Regular readers know that another one of my favorite native plants is Anise-scented goldenrod (Solidago odora), which is a valuable late-summer nectar source for butterflies and which also sports leaves that have a distinct fragrance of licorice. This goldenrod – also called “sweet goldenrod – is the state herb of Delaware and has a “patriotic” history: According to The Herb Companion:

Sweet goldenrod, sometimes called blue mountain tea, has a rich history. Long before the ­arrival of Europeans, the Native Americans so appreciated its taste that they flavored other medicinals with it. After the Boston Tea Party in 1773, patriotic colonists devised a substitute for China tea called Liberty Tea, made from equal parts of sweet goldenrod, betony, red clover, and New Jersey tea ­(Ceanothus americanus). Later, sweet goldenrod became a cash crop in the United States; it was even exported to China, where it sold at high prices as a tea ­substitute.

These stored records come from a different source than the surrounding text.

-- ==== Sys2Proof/Laws/PlaceScalar.lean ====
section
/-!
SUPPORT. What the operations of Machine/Scalar.lean do to the placement of cores: nothing.
-/

namespace Sys2Proof.Machine

open Host (Outcome)

@[simp] theorem aluB_place (op : Nat) (f : W64 → W64 → W64) (e : Enc) (s : State) : (after s (aluB op f e s)).place.core = s.place.core := by
  unfold aluB
  simp

@[simp] theorem execAdd_place (e : Enc) (s : State) : (after s (execAdd e s)).place.core = s.place.core := by
  unfold execAdd
  simp

@[simp] theorem execSub_place (e : Enc) (s : State) : (after s (execSub e s)).place.core = s.place.core := by
  unfold execSub
  simp

@[simp] theorem execAnd_place (e : Enc) (s : State) : (after s (execAnd e s)).place.core = s.place.core := by
  unfold execAnd
  simp

@[simp] theorem execOr_place (e : Enc) (s : State) : (after s (execOr e s)).place.core = s.place.core := by
  unfold execOr
  simp

@[simp] theorem execXor_place (e : Enc) (s : State) : (after s (execXor e s)).place.core = s.place.core := by
  unfold execXor
  simp

@[simp] theorem execSll_place (e : Enc) (s : State) : (after s (execSll e s)).place.core = s.place.core := by
  unfold execSll
  simp

@[simp] theorem execSrl_place (e : Enc) (s : State) : (after s (execSrl e s)).place.core = s.place.core := by
  unfold execSrl
  simp

@[simp] theorem execSra_place (e : Enc) (s : State) : (after s (execSra e s)).place.core = s.place.core := by
  unfold execSra
  simp

@[simp] theorem execMul_place (e : Enc) (s : State) : (after s (execMul e s)).place.core = s.place.core := by
  unfold execMul
  simp

@[simp] theorem execMulhs_place (e : Enc) (s : State) : (after s (execMulhs e s)).place.core = s.place.core := by
  unfold execMulhs
  simp

@[simp] theorem execMulhu_place (e : Enc) (s : State) : (after s (execMulhu e s)).place.core = s.place.core := by
  unfold execMulhu
  simp

@[simp] theorem execMin_place (e : Enc) (s : State) : (after s (execMin e s)).place.core = s.place.core := by
  unfold execMin
  simp

@[simp] theorem execMax_place (e : Enc) (s : State) : (after s (execMax e s)).place.core = s.place.core := by
  unfold execMax
  simp

@[simp] theorem execSlt_place (e : Enc) (s : State) : (after s (execSlt e s)).place.core = s.place.core := by
  unfold execSlt
  simp

@[simp] theorem execSltu_place (e : Enc) (s : State) : (after s (execSltu e s)).place.core = s.place.core := by
  unfold execSltu
  simp

@[simp] theorem execSeq_place (e : Enc) (s : State) : (after s (execSeq e s)).place.core = s.place.core := by
  unfold execSeq
  simp

@[simp] theorem execLih_place (e : Enc) (s : State) : (after s (execLih e s)).place.core = s.place.core := by
  unfold execLih
  simp

@[simp] theorem execMova_place (e : Enc) (s : State) : (after s (execMova e s)).place.core = s.place.core := by
  unfold execMova
  simp

@[simp] theorem execMovs_place (e : Enc) (s : State) : (after s (execMovs e s)).place.core = s.place.core := by
  unfold execMovs
  simp

@[simp] theorem execAdda_place (e : Enc) (s : State) : (after s (execAdda e s)).place.core = s.place.core := by
  unfold execAdda
  simp

end Sys2Proof.Machine
end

Even spicebush (Lindera benzoin), that wonderfully deer-resistant and swallowtail-hosting plant, can be made into an excellent tea as can many of our lovely bee-friendly edible native mints (like Monarda and Pycnanthemum).

Anise-scented goldenrod

Anise-scented goldenrod is important for butterflies, and is a versatile herb or tea ingredient too.

Man cannot leave on tea alone, however, so how about some cooked greens? According to Peterson’s A Field Guide of Edible Wild Plants of Eastern and Central North America, plants like common milkweed (Asclepias syriaca) and stinging nettle (Urtica dioica) are usually considered unpalatable but when shoots,  young stems are collected (carefully!) and boiled these plants are quite tasty. Even young milkweed seed pods are edible! Just be sure to plant enough that your Monarchs and Red Admiral caterpillars have some to eat too.

I must admit that I garden primarily for wildlife and don’t often take advantages of all the edible native plants that are growing in my yard. But I have lots of clients who want to both garden for wildlife AND become a little bit more self-reliant, and they take comfort in knowing that those are not mutually exclusive aims.